---------- Source material ----------

-- ==== Sys2Proof/Tests/Slice0.lean ====
section
/-! SUPPORT. The model's own tests: what WellFormed refuses, the decoding of words written out from 30_encoding.md R97,
single steps with the results of 95_test_vectors.md (the vector's name stands in each docstring), and for every
statement with hypotheses a concrete state and operands that meet them. -/

namespace Sys2Proof.Tests

open Sys2Proof Sys2Proof.Machine

/-! ### WellFormed: an ill-formed term for its one check (R94) -/

theorem test_wellFormed_refuses_mode5 : Instr.wellFormed (.sgSetMode 5#3) = false := by decide
theorem test_wellFormed_refuses_mode7 : Instr.wellFormed (.sgSetMode 7#3) = false := by decide
theorem test_wellFormed_accepts_mode4 : Instr.wellFormed (.sgSetMode 4#3) = true := by decide

/-! ### Decoding, one request written out for each constructor (vectors 2.1) -/

theorem test_decode_tick : decode [0b00000000#8] = .op .tick [] := by decide
theorem test_decode_encEdge : decode [0b00000001#8] = .op .encEdge [] := by decide
theorem test_decode_homeEdge : decode [0b00000010#8] = .op .homeEdge [] := by decide
theorem test_decode_limitEdge : decode [0b00000011#8] = .op .limitEdge [] := by decide
theorem test_decode_qdUpdate : decode [0b00010000#8] = .op .qdUpdate [] := by decide
theorem test_decode_sgDisable : decode [0b00100000#8] = .op .sgDisable [] := by decide
theorem test_decode_sgEnable : decode [0b00100001#8] = .op .sgEnable [] := by decide
theorem test_decode_rotate0 :
    decode [0b00100010#8, 0x05#8, 0x00#8, 0x00#8, 0x00#8] = .op (.sgRotate false 5#32) [] := by decide
theorem test_decode_rotate1 :
    decode [0b00100011#8, 0x2C#8, 0x01#8, 0x00#8, 0x00#8] = .op (.sgRotate true 300#32) [] := by decide
theorem test_decode_rotate_bytes :
    decode [0x23#8, 0x04#8, 0x03#8, 0x02#8, 0x01#8] = .op (.sgRotate true 0x01020304#32) [] := by decide
theorem test_decode_mode0 : decode [0b00101000#8] = .op (.sgSetMode 0#3) [] := by decide
theorem test_decode_mode4 : decode [0b00101100#8] = .op (.sgSetMode 4#3) [] := by decide
theorem test_decode_welcome : decode [0b00110000#8] = .op .dispWelcome [] := by decide
theorem test_decode_calibrating : decode [0b00110001#8] = .op .dispCalibrating [] := by decide
theorem test_decode_height :
    decode [0b00110010#8, 0x2D#8, 0x00#8, 0x00#8, 0x00#8] = .op (.dispHeight 45#32) [] := by decide
theorem test_decode_csEnter : decode [0b01000000#8] = .op .csEnter [] := by decide
theorem test_decode_csExit : decode [0b01000001#8] = .op .csExit [] := by decide
theorem test_decode_construct : decode [0b01000010#8] = .op .construct [] := by decide
theorem test_decode_handle : decode [0x40#8, 0x03#8, 0x41#8] = .op .csEnter [0x03#8, 0x41#8] := by decide
theorem test_decode_reserved_modes :
    [0x2D#8, 0x2E#8, 0x2F#8].map (fun b => decode [b]) = [.reserved 0x2D#8, .reserved 0x2E#8, .reserved 0x2F#8] := by
  decide
theorem test_decode_reserved_all :
    [0x04#8, 0x0F#8, 0x11#8, 0x1F#8, 0x24#8, 0x27#8, 0x33#8, 0x3F#8, 0x43#8, 0x50#8, 0xFF#8].all
      (fun b => decode [b] == .reserved b) = true := by
  decide
theorem test_decode_incomplete : decode [0x22#8, 0x05#8, 0x00#8] = .incomplete 0x22#8 := by decide
theorem test_decode_idle : decode [] = .idle := by decide
theorem test_tableWord_rotate : decodeTableWord 8 0x23 = some (.sgRotate true 0#32) := by decide
theorem test_tableWord_mode : decodeTableWord 8 0x2A = some (.sgSetMode 2#3) := by decide
theorem test_tableWord_reserved : decodeTableWord 8 0x2D = none := by decide

/-! ### Codes (vectors 2.1) -/

theorem test_fault_codes :
    [BlockFault.io .step, .io .dir, .io .enable, .io .mode, .io .encoderA, .io .encoderB, .io .home, .io .limit,
      .display .formatting, .display .write, .config 1#5, .config 9#5].map BlockFault.latch =
    [0xA0#8, 0xA1#8, 0xA2#8, 0xA3#8, 0xA4#8, 0xA5#8, 0xA6#8, 0xA7#8, 0xC0#8, 0xC1#8, 0xE1#8, 0xE9#8] := by
  decide
theorem test_fault_fields : (State.reset.haltedWith 0xA5#8).faultClass = 1#2 ∧
    (State.reset.haltedWith 0xA5#8).faultTag = 5#5 ∧ (State.reset.haltedWith 0xA5#8).faultValid = true := by decide
theorem test_ctx_codes : [Ctx.reset, .fgOpen, .fgTick, .hEnc, .hHome, .hLimit, .halted].map Ctx.code =
    [0#3, 1#3, 2#3, 3#3, 4#3, 5#3, 7#3] := by decide
theorem test_rotation_codes : [Rotation.none, .cw, .ccw].map Rotation.code = [0#2, 1#2, 2#2] := by decide

/-! ### Arithmetic (vectors 2.4) -/

/-- VA1 to VA5, VA19. -/
theorem test_incTgt : [0#32, 8900#32, 8800#32, 9000#32, 8801#32].map (incTgt 9000#32 200#32) =
    [200#32, 9000#32, 9000#32, 9000#32, 9000#32] ∧ incTgt 0#32 500#32 0#32 = 0#32 := by decide
/-- VA20. -/
theorem test_incTgt_wide : incTgt 4294967292#32 43383508#32 4251583784#32 = 4294967292#32 := by decide
/-- VA6 to VA9. -/
theorem test_decTgt : [150#32, 200#32, 0#32, 201#32].map (decTgt 200#32) = [0#32, 0#32, 0#32, 1#32] := by decide
/-- VA10 to VA14. -/
theorem test_mmOf : [600#32, 8999#32, 9000#32, 199#32, 0#32].map (mmOf 200#32) = [3#32, 44#32, 45#32, 0#32, 0#32] := by
  decide
/-- VA15 to VA18. -/
theorem test_stepCount : stepCount 4#32 10#32 3#32 = 4#32 ∧ stepCount 4#32 6#32 3#32 = 3#32 ∧
    stepCount 4#32 3#32 10#32 = 4#32 ∧ stepCount 1#32 0#32 9000#32 = 1#32 := by decide

/-! ### A bench: a state with a known environment -/

/-- An instant at which nothing happens and a request is granted. -/
def calm : Instant := { moves := [], advance := 0#32, answer := .ok, choice := 0 }

/-- An instant at which an I/O request fails; a display request fails in its formatting. -/
def failing : Instant := { calm with answer := .fails .formatting }

/-- An instant before which a pin takes a level. -/
def moving (p : InPin) (b : Bool) : Instant := { calm with moves := [{ pin := p, level := b }] }

/-- A block in a context, under the mask, with all inputs low and the coming instants given. -/
def bench (x : Ctx) (c : Cfg) (l : List Instant) : State :=
  { State.resetWith c with
    ctx := x, maxh := 9000#32
    env := { levels := { a := false, b := false, home := false, limit := false }, now := 0#32, script := l, drawn := 0 } }

/-- CFG-A of the test vectors. -/
abbrev cfgA : Cfg := Cfg.reference

/-- CFG-A with I/O requests that never fail. -/
abbrev cfgSure : Cfg := { Cfg.reference with ioFaults := false }

/-- A Tracking state in a context, with `cur` and `tgt`. -/
def tracking (x : Ctx) (c : Cfg) (l : List Instant) (h t : Word) : State :=
  { bench x c l with cur := some h, tgt := t }

/-- The next state of an outcome, if it is one. -/
def nextOf : Host.Outcome State Fault Refusal → Option State
  | .next s => some s
  | .fault _ => none
  | .refused _ => none

/-- The refusal of an outcome, if it is one. -/
def refusalOf : Host.Outcome State Fault Refusal → Option Refusal
  | .next _ => none
  | .fault _ => none
  | .refused r => some r

/-- A run of `n` calm instants. -/
def calms (n : Nat) : List Instant := List.replicate n calm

----------

• Work to complete: Going line by line through the entries above, count each line that has the word "context", then state the count alone.

• Your response: 2